• _Exercise details_
How many lines of the entries hold the string "spec"? Reply with the number alone.
------ Extracted records ------
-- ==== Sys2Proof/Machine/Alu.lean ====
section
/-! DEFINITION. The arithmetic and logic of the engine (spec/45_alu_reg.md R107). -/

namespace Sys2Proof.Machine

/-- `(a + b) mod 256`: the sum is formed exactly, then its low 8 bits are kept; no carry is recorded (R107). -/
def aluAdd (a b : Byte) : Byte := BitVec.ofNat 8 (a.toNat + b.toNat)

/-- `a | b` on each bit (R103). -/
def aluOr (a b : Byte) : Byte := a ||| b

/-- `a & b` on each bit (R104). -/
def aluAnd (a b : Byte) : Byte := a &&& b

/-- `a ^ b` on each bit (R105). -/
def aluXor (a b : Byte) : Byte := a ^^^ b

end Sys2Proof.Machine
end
------
------ Extracted records ------
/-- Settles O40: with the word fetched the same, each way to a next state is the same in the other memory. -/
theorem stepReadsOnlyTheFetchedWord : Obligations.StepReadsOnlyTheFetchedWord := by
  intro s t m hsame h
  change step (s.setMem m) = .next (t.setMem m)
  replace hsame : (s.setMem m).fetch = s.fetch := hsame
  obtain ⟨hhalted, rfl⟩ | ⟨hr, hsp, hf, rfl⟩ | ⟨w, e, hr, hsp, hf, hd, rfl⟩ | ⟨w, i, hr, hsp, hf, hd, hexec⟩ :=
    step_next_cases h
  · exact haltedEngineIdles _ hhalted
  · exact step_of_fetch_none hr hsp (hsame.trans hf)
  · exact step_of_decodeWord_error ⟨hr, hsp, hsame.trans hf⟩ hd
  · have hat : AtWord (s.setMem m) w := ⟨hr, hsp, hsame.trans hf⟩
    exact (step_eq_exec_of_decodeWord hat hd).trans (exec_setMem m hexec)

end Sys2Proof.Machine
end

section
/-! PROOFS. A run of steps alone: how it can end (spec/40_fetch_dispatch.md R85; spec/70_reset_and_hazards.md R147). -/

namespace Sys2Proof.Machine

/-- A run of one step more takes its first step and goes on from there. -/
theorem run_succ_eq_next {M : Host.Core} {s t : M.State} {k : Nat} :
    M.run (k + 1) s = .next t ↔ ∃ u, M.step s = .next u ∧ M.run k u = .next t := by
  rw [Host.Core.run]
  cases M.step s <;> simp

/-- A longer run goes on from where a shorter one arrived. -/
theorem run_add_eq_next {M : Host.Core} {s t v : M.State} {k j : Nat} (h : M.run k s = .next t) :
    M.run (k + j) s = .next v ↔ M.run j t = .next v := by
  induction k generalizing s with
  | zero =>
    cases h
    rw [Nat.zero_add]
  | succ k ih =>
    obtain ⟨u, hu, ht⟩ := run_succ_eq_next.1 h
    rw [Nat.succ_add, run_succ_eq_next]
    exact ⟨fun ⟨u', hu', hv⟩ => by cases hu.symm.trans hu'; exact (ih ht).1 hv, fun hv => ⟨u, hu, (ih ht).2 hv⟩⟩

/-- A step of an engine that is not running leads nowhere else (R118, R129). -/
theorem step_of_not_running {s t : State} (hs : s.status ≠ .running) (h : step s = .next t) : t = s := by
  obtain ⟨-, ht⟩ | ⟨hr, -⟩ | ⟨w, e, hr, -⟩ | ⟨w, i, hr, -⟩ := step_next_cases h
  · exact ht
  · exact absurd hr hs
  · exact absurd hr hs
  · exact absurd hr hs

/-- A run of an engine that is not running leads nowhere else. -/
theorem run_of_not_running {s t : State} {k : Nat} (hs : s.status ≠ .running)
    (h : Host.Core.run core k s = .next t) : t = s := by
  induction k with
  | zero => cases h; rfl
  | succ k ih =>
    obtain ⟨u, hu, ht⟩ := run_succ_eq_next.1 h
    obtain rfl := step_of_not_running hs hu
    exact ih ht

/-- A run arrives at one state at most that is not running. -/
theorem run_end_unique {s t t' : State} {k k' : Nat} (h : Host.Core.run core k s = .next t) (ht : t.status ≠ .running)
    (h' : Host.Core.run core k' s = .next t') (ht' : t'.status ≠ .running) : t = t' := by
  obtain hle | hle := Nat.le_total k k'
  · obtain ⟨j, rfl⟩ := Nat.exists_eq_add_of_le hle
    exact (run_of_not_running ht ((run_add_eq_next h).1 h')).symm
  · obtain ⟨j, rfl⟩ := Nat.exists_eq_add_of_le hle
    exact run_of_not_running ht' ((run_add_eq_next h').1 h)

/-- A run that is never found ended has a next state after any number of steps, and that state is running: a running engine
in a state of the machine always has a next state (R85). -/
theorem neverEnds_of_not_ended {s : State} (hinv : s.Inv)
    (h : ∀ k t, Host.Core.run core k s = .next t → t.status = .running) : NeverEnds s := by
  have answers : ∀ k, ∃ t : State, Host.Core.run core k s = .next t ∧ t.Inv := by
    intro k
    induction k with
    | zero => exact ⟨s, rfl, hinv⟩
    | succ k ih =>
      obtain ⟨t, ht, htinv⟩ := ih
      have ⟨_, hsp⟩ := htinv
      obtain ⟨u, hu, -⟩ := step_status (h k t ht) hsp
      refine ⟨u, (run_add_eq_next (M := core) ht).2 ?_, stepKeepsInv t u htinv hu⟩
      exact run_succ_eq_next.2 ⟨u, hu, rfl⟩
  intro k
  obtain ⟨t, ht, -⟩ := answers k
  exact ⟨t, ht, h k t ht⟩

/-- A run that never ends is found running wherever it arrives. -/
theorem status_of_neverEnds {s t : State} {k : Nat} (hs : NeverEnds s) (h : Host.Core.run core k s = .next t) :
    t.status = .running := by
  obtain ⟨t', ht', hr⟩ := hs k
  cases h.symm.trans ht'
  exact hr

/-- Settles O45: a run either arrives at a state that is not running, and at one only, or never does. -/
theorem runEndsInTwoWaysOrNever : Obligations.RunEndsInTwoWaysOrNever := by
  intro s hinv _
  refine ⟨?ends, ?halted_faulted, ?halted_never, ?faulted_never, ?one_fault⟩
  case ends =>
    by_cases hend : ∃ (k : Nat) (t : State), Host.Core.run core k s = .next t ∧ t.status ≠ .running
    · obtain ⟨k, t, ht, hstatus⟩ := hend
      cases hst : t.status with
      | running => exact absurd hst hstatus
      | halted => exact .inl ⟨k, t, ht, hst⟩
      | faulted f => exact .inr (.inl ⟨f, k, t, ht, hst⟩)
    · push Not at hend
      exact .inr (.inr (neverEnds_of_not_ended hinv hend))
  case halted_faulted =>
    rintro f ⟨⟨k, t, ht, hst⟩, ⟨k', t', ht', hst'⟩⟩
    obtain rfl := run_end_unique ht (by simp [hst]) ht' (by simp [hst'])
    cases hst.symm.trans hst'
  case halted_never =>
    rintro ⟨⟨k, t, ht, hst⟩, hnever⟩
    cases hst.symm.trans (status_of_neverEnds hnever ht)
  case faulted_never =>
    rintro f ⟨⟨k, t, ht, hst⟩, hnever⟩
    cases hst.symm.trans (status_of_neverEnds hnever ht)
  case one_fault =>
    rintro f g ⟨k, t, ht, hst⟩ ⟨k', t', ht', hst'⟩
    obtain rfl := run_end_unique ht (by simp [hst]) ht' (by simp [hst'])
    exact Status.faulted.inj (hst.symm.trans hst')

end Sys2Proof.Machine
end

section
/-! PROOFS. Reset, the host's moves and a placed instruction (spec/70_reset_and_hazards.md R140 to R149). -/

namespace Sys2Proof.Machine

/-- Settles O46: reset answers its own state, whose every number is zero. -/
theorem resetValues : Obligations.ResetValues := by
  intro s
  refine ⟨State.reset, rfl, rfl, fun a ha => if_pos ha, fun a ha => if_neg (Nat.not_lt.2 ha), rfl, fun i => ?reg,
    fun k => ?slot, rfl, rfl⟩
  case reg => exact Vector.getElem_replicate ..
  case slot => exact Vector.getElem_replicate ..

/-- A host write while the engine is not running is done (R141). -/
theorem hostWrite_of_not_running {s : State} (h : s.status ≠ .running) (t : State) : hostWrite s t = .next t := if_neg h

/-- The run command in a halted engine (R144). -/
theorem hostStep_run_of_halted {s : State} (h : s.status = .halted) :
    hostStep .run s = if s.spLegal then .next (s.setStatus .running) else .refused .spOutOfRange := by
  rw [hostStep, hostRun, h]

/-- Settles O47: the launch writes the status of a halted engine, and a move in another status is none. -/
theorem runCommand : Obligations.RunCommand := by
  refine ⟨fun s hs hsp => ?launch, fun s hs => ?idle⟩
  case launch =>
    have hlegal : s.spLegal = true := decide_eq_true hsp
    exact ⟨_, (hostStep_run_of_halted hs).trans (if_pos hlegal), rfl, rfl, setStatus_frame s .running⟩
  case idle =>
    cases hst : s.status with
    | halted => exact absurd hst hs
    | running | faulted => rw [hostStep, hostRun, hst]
------
• _Answer_
3